Kirsten Kay Thoen challenges conventions of landscape photography by making dynamic three-dimensional photographic sculptures. These range from geometric lightboxes to magical, multi-paneled, trophy-like structures that give viewers a new and strangely elevated means of experiencing the natural world.
Her overarching practice began in 2006 when she journeyed to the redwood forest to make large format landscape photographs of various awe-inspiring sites. At the time, Kirsten Kay Thoen felt that something was lacking in their one-dimensionality and craved an experience that expanded beyond simply viewing the final images digitally or on the wall. With this new idea in mind, she entered graduate school in 2007 and began to evolve her methods.
Her multidimensional process begins by photographing various landscapes around the world in sites including the California Redwood Forest, the volcanic terrain of Kauai, and geothermic Iceland. She selects these sites for their “profound energetic qualities.” In her own words:
“For me they are guttural-earth. I’m becoming consistently drawn to volcanic terrain for this reason. There is a metaphysical component to the work and what I am trying to convey within the process of transforming nature into image and back into form, like a talisman…I’m compelled by the idea of bringing these phenomenal sites to an audience that may not have the opportunity to experience them first hand, and I’m intrigued with the desire and questions of how to achieve that.”
After photographing these sites extensively, she returns to her studio to transform her one-dimensional images into tactile 3D structures. This involves drawing, prototyping, and combining masks of her original source images with templates for the final geometrical forms. Her process continually evolves to push the boundaries of each new photo sculpture, and she often works with a variety of material fabricators to help actualize her designs. Most recently this has expanded to include the use of 3D printing technology as well as casting/molding custom hardware to assemble image panels. The final pieces, comprised of materials that include plexiglass, wood, and metal, are often internally lit giving them a life-like illusion.
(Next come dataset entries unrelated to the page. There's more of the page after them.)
-- ==== Sys2Proof/Laws/PerInstr.lean ====
section
/-! SUPPORT. Laws/PerInstr.lean: statements made per instruction: the family EncodedOp, which says that a command's word carries the command's opcode in `cmd[15:12]` and its operand in `cmd[11:0]` (30_encoding.md rule R66). -/

namespace Sys2Proof

/-- The bits of a word that is written as `{op, operand}`. -/
theorem getLsbD_word (op : BitVec 4) (operand : BitVec 12) (i : Nat) :
    (op ++ operand : Word).getLsbD i = if i < 12 then operand.getLsbD i else op.getLsbD (i - 12) :=
  BitVec.getLsbD_append (x := op) (y := operand)

/-- The two fields of a word that is written as `{op, operand}`. -/
theorem fields_of_append (op : BitVec 4) (operand : BitVec 12) :
    opField (op ++ operand) = op ∧ operandField (op ++ operand) = operand := by
  constructor
  · apply BitVec.eq_of_getLsbD_eq
    intro i hi
    simp [opField, getLsbD_word, hi]
  · apply BitVec.eq_of_getLsbD_eq
    intro i hi
    simp [operandField, getLsbD_word, hi]

namespace Laws.EncodedOp

/-- The word of `i` has the opcode and the operand of `i` in its two fields. -/
def Statement (i : Instr) : Prop := opField (encode i) = opcodeOf i ∧ operandField (encode i) = operandOf i

theorem nop : Statement .nop := fields_of_append _ _
theorem sample (s : Bool) : Statement (.sample s) := fields_of_append _ _
theorem start : Statement .start := fields_of_append _ _
theorem endCapture : Statement .endCapture := fields_of_append _ _
theorem wrth (v : BitVec 12) : Statement (.wrth v) := fields_of_append _ _
theorem read (a : BitVec 4) : Statement (.read a) := fields_of_append _ _

end Laws.EncodedOp

end Sys2Proof
end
Two of her most recent pieces, currently on view in the exhibition Plasmatik, curated by Natalie Kates Projects, work together to create what Kirsten Kay Thoen describes as a “personal cosmology via objects that inhabit concepts of space, time and matter.” The first, Crystalline Pendulum & Pyramid, pictured below, is a two-part hourglass-shaped sculpture that depicts ice crystals from a receding glacier in Iceland which Kirsten captured in their final moments before being absorbed into the ocean. The second piece, Volcanic Nonagon transforms straightforward images of a volcanic boulder into multiple geometric planes that protrude from the surface of the wall as if floating in space.
“The photographic images are no longer mere depictions of nature, but vital forms of their own, calling forth the sites they derived from.” – Kirsten Kay Thoen
Bio: Kirsten Kay Thoen was born in 1977 in Holladay, Utah, and is based in Brooklyn, NY. She received a BA in Arts in Context from the New School’s Eugene Lang College, continued her studies internationally at The Royal Academy of Art in Den Hague, NL, and received her MFA from the School of Visual Arts in New York. Thoen’s artwork has exhibited in New York by Humble Arts Foundation at the Chelsea Art Museum and Affirmation Arts, by Capricious Presents at Smack Mellon Gallery, and at Field Projects Gallery. Among art fairs, her work has been curated into NEXT Chicago’s Special Projects and presented at SCOPE Basel, NADA Miami, and SCOPE NY 2014 with Natalie Kates Projects. Humble Arts Foundation awarded Thoen with the New Photography Grant, Spring 2010, and included her work in 31 Women in Art Photography 2010 and The Collector’s Guide to New Art Photography, Vol. 2, published in 2011. Thoen’s works are in private collections in New York and France.